When you consider Russia, China or even Syria, the same will probably apply in the end. The cost of offending America and the benefits of gaining its favour are hard to resist. A free hand in Chechnya and an oil concession in Iraq for Moscow, suppression of the Turkomens and sway over Taiwan for China. Who could ask for anything more?

It's not a pretty sight, although that is not necessarily a reason for outrage. Heavy-handed diplomacy has always been part of international affairs. The UN was founded around it. America is the only superpower and there is little point in even the French railing against it.

But for anyone expecting the overthrow of the Iraqi regime to presage a new order of peace and self-determination, it has to be said that this is not the way it is playing out. Iraq will be under military occupation for the forseeable future with the specific objective of holding it as a unitary state. The royal regimes of the Gulf will be supported in power. Palestinian resistance to Israel will be firmly sat on. China and Russia will have a free hand to suppress their own minorities. Democracy in Pakistan will be put back while the military regime is sustained.

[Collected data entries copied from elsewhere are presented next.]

-- ==== Sys2Proof/Certificates/Slice0/Obligations.lean ====
section
/-! DEFINITION. The statements for the provers, one definition each. OBLIGATIONS.json lists them with the rules of
the spec they come from. Another bus master may write memory between two accesses of an instruction (20 R117, log 42):
an instruction that stores once after one read is stated from the state that write leaves (`State.beforeWrite`,
`State.yieldBus`); one with more accesses is stated where no such write is to come (`State.Quiet`). That a stored word
reads back is stated for a platform that keeps the bytes of memory apart (`State.LowDecoded`). -/

open Sys2Proof Sys2Proof.Machine

/-! ### Arithmetic and logic -/

/-- ADD and ADC in every form (41 R281-R285): when the memory operand passes its check the destination takes the sum
modulo 2^n, the six flags are those of the sum, OF saying that the signed sum does not fit; nothing else changes. -/
def Obligations.AdditionResult : Prop :=
  ∀ (op : AluOp) (x : AluForm) (i : Instr) (s : State), (op = .add ∨ op = .adc) → x.instr op = some i → x.ready true s →
    let w := x.width
    let a := s.rmValue w x.dest
    let b := x.source s
    let v := s.beforeWrite x.dest
    let c : Nat := if op = .adc ∧ s.flags.cf = true then 1 else 0
    let r := BitVec.ofNat 16 ((a.toNat + b.toNat + c) % 2 ^ w.bits)
    ∃ t, exec i s = .next t ∧ v.DataOnly t ∧ v.Writes t w x.dest r ∧ s.flags.StatusOnly t.flags ∧
      t.flags.ShowResult w r ∧
      t.flags.cf = decide (2 ^ w.bits ≤ a.toNat + b.toNat + c) ∧
      t.flags.af = decide (16 ≤ a.toNat % 16 + b.toNat % 16 + c) ∧
      t.flags.of = !w.fits (w.toInt a + w.toInt b + c)

/-- SUB, SBB and CMP in every form (41 R281, R289-R292, R295, R296): the six flags are those of the one three-term
subtraction modulo 2^n. The destination of SUB and SBB takes the difference and nothing else changes; CMP changes no
register and no byte of memory, and its destination needs the read check alone. -/
def Obligations.SubtractionResult : Prop :=
  (∀ (op : AluOp) (x : AluForm) (i : Instr) (s : State), (op = .sub ∨ op = .sbb) → x.instr op = some i →
    x.ready true s →
    let w := x.width
    let a := s.rmValue w x.dest
    let b := x.source s
    let v := s.beforeWrite x.dest
    let c : Nat := if op = .sbb ∧ s.flags.cf = true then 1 else 0
    let r := BitVec.ofInt 16 (((a.toNat : Int) - b.toNat - c) % 2 ^ w.bits)
    ∃ t, exec i s = .next t ∧ v.DataOnly t ∧ v.Writes t w x.dest r ∧ s.flags.StatusOnly t.flags ∧
      t.flags.ShowResult w r ∧
      t.flags.cf = decide (a.toNat < b.toNat + c) ∧
      t.flags.af = decide (a.toNat % 16 < b.toNat % 16 + c) ∧
      t.flags.of = !w.fits (w.toInt a - w.toInt b - c)) ∧
  (∀ (x : AluForm) (i : Instr) (s : State), x.instr .cmp = some i → x.ready false s →
    let w := x.width
    let a := s.rmValue w x.dest
    let b := x.source s
    ∃ t, exec i s = .next t ∧ t = { s with flags := t.flags } ∧ s.flags.StatusOnly t.flags ∧
      t.flags.ShowResult w (BitVec.ofInt 16 (((a.toNat : Int) - b.toNat) % 2 ^ w.bits)) ∧
      t.flags.cf = decide (a.toNat < b.toNat) ∧
      t.flags.af = decide (a.toNat % 16 < b.toNat % 16) ∧
      t.flags.of = !w.fits (w.toInt a - w.toInt b))

/-- AND, OR and XOR in every form (42 R330, R332-R337): each result bit is the operation on the operands' bits; OF and
CF are cleared, SF, ZF and PF follow the result, AF alone is not determined. -/
def Obligations.LogicResult : Prop :=
  ∀ (op : AluOp) (x : AluForm) (i : Instr) (s : State), (op = .and ∨ op = .or ∨ op = .xor) → x.instr op = some i →
    x.ready true s →
    let w := x.width
    let a := s.rmValue w x.dest
    let b := x.source s
    let v := s.beforeWrite x.dest
    ∃ t r, exec i s = .next t ∧ v.DataOnly t ∧ v.Writes t w x.dest r ∧ s.flags.StatusOnly t.flags ∧
      (∀ k, r.getLsbD k =
        if op = .and then a.getLsbD k && b.getLsbD k
        else if op = .or then a.getLsbD k || b.getLsbD k
        else a.getLsbD k ^^ b.getLsbD k) ∧
      t.flags.of = false ∧ t.flags.cf = false ∧ t.flags.ShowResult w r

/-- TEST in every form (42 R330, R338, R339): the flags of the AND of the operands; no register and no byte of memory
changes. A memory operand that fails its std-read check is that exception. -/
def Obligations.TestSetsFlagsOnly : Prop :=
  (∀ (i : Instr) (w : Width) (rm : Rm) (e : Exc) (s : State),
    ((∃ r, i = .testRmReg w rm r) ∨ ∃ x, i = .testRmImm rm x ∧ w = x.width) → s.rmReadFault w rm = some e →
    exec i s = s.trap e.vector e.code) ∧
  ∀ (i : Instr) (w : Width) (a b : Word) (s : State),
    ((∃ rm r, i = .testRmReg w rm r ∧ s.rmReadFault w rm = none ∧ a = s.rmValue w rm ∧ b = s.reg w r) ∨
      (∃ x, i = .testAccImm x ∧ w = x.width ∧ a = s.reg w .ax ∧ b = x.value) ∨
      (∃ rm x, i = .testRmImm rm x ∧ w = x.width ∧ s.rmReadFault w rm = none ∧ a = s.rmValue w rm ∧ b = x.value)) →
    ∃ t r, exec i s = .next t ∧ s.RegsFlagsOnly t ∧ t.regs = s.regs ∧ s.flags.StatusOnly t.flags ∧
      (∀ k, r.getLsbD k = (a.getLsbD k && b.getLsbD k)) ∧
      t.flags.of = false ∧ t.flags.cf = false ∧ t.flags.ShowResult w r

/-- INC and DEC of a register or an r/m operand (41 R286, R293): one more or one less modulo 2^n, OF, SF, ZF, AF, PF
those of that addition or subtraction, CF unchanged. -/
def Obligations.IncrementKeepsCarry : Prop :=
  ∀ (i : Instr) (w : Width) (rm : Rm) (up : Bool) (s : State),
    ((i = .incRm w rm ∧ up = true) ∨ (i = .decRm w rm ∧ up = false) ∨
      (∃ r, w = .word ∧ rm = .reg r ∧ ((i = .incReg r ∧ up = true) ∨ (i = .decReg r ∧ up = false)))) →
    s.rmWriteFault w rm = none →
    let a := s.rmValue w rm
    let v := s.beforeWrite rm
    let d : Int := if up then 1 else -1
    let r := BitVec.ofInt 16 (((a.toNat : Int) + d) % 2 ^ w.bits)
    ∃ t, exec i s = .next t ∧ v.DataOnly t ∧ v.Writes t w rm r ∧ s.flags.StatusOnly t.flags ∧
      t.flags.ShowResult w r ∧ t.flags.cf = s.flags.cf ∧
      t.flags.af = (if up then decide (a.toNat % 16 = 15) else decide (a.toNat % 16 = 0)) ∧
      t.flags.of = !w.fits (w.toInt a + d)

/-- NEG and NOT (41 R294, 42 R331): NEG leaves 0 minus the operand, CF set unless the operand was 0, OF set only for
the most negative operand; NOT inverts every bit and changes no flag. An operand that fails its std-write check is that
exception, from the state before. -/
def Obligations.NegateAndInvert : Prop :=
  (∀ (w : Width) (rm : Rm) (e : Exc) (s : State), s.rmWriteFault w rm = some e →
    exec (.negRm w rm) s = s.trap e.vector e.code ∧ exec (.notRm w rm) s = s.trap e.vector e.code) ∧
  ∀ (w : Width) (rm : Rm) (s : State), s.rmWriteFault w rm = none →
    let a := s.rmValue w rm
    let v := s.beforeWrite rm
    (∃ t r, exec (.negRm w rm) s = .next t ∧ v.DataOnly t ∧ v.Writes t w rm r ∧
      r.toNat = (2 ^ w.bits - a.toNat) % 2 ^ w.bits ∧ s.flags.StatusOnly t.flags ∧ t.flags.ShowResult w r ∧
      t.flags.cf = decide (a.toNat ≠ 0) ∧ t.flags.af = decide (a.toNat % 16 ≠ 0) ∧
      t.flags.of = decide (a.toNat = 2 ^ (w.bits - 1))) ∧
    (∃ t r, exec (.notRm w rm) s = .next t ∧ v.DataOnly t ∧ v.Writes t w rm r ∧ t.flags = s.flags ∧
      ∀ k, r.getLsbD k = (decide (k < w.bits) && !a.getLsbD k))

/-- MUL and IMUL (41 R299-R301): the whole product in AX, in DX:AX or its low word in a register; CF and OF tell whether
its upper half is significant; no other register, no memory and none of the flags TF, IF, DF, IOPL, NT change. SF, ZF,
AF and PF are not determined. IMUL's operation is a passage the spec marks as general knowledge (log 44). -/
def Obligations.MultiplyResult : Prop :=
  (∀ (rm : Rm) (s : State), s.rmReadFault .byte rm = none →
    let v := s.rmValue .byte rm
    (∃ t, exec (.mulRm .byte rm) s = .next t ∧ s.RegsFlagsOnly t ∧ s.regs.SameBut t.regs .word .ax ∧
      s.flags.StatusOnly t.flags ∧ t.regs.ax.toNat = s.al.toNat * v.toNat ∧
      t.flags.cf = decide (t.ah ≠ 0) ∧ t.flags.of = decide (t.ah ≠ 0)) ∧
    (∃ t, exec (.imulRm .byte rm) s = .next t ∧ s.RegsFlagsOnly t ∧ s.regs.SameBut t.regs .word .ax ∧
      s.flags.StatusOnly t.flags ∧ t.regs.ax.toInt = s.al.toInt * Width.toInt .byte v ∧
      t.flags.cf = (!Width.fits .byte t.regs.ax.toInt) ∧ t.flags.of = (!Width.fits .byte t.regs.ax.toInt))) ∧
  (∀ (rm : Rm) (s : State), s.rmReadFault .word rm = none →
    let v := s.rmValue .word rm
    (∃ t, exec (.mulRm .word rm) s = .next t ∧ s.RegsFlagsOnly t ∧
      (∀ q, q ≠ .ax → q ≠ .dx → t.reg16 q = s.reg16 q) ∧ s.flags.StatusOnly t.flags ∧
      t.regs.dx.toNat * 2 ^ 16 + t.regs.ax.toNat = s.regs.ax.toNat * v.toNat ∧
      t.flags.cf = decide (t.regs.dx ≠ 0) ∧ t.flags.of = decide (t.regs.dx ≠ 0)) ∧
    (∃ t, exec (.imulRm .word rm) s = .next t ∧ s.RegsFlagsOnly t ∧
      (∀ q, q ≠ .ax → q ≠ .dx → t.reg16 q = s.reg16 q) ∧ s.flags.StatusOnly t.flags ∧
      t.regs.dx.toInt * 2 ^ 16 + t.regs.ax.toNat = s.regs.ax.toInt * v.toInt ∧
      t.flags.cf = (!Width.fits .word (s.regs.ax.toInt * v.toInt)) ∧
      t.flags.of = (!Width.fits .word (s.regs.ax.toInt * v.toInt))) ∧
    (∀ (i : Instr) (r : Reg) (k : Word), (i = .imulImm r rm k ∨ ∃ b, i = .imulImm8 r rm b ∧ k = signExtend b) →
      ∃ t, exec i s = .next t ∧ s.RegsFlagsOnly t ∧ s.regs.SameBut t.regs .word r ∧ s.flags.StatusOnly t.flags ∧
        t.reg16 r = BitVec.ofInt 16 (v.toInt * k.toInt) ∧
        t.flags.cf = (!Width.fits .word (v.toInt * k.toInt)) ∧ t.flags.of = (!Width.fits .word (v.toInt * k.toInt))))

It's not that America does not desire democracy for all. But this is a war for security, with liberation of Iraq as a side benefit, not the other way round. Nor is it that the Middle East, and other parts of the Muslim world, are unready for political change. Just look at Iran, or Syria, or Egypt or most of North Africa, and you can sense the tectonic plates shifting beneath the surface. But the fact that change is being imposed by the US from outside, and the fact that Washington is inimical to any change from the street or the mosque (witness Algeria) is only going to make change more difficult and more explosive.

And it goes deeper than the anti-Islamic crusade which an all-white invasion of Iraq will be seen as in the Muslim world. The fundamental question that the end of the Cold War posed to the world was how to accommodate or control tribal and minority forces that had been suppressed by half a century of East-West standoff and several centuries of colonial rule. The Marsh Arabs in Iraq, the Tutsis in Rwanda, the Albanians in Kosovo, the Kurds and Shias of Turkey, Iraq, Saudi Arabia and Pakistan... the list goes on.

Europe, for all its many faults and failures, has tried a form of regional association that stands to subsume the inherent ethnic conflicts and allow a degree of self-determination in a greater whole. America, a unitary state itself, has tended to support and defend states as they are. That is what they have assured the Turks in the case of Iraq and what they will ensure elsewhere. Liberation movements are not on Washington's support list. They're accounted terrorists.

For every 100 Iraqis cheering the American tanks entering Baghdad, there will be a thousand Palestinians, Chechens, Tibetans and others forced to abandon hope for their own future.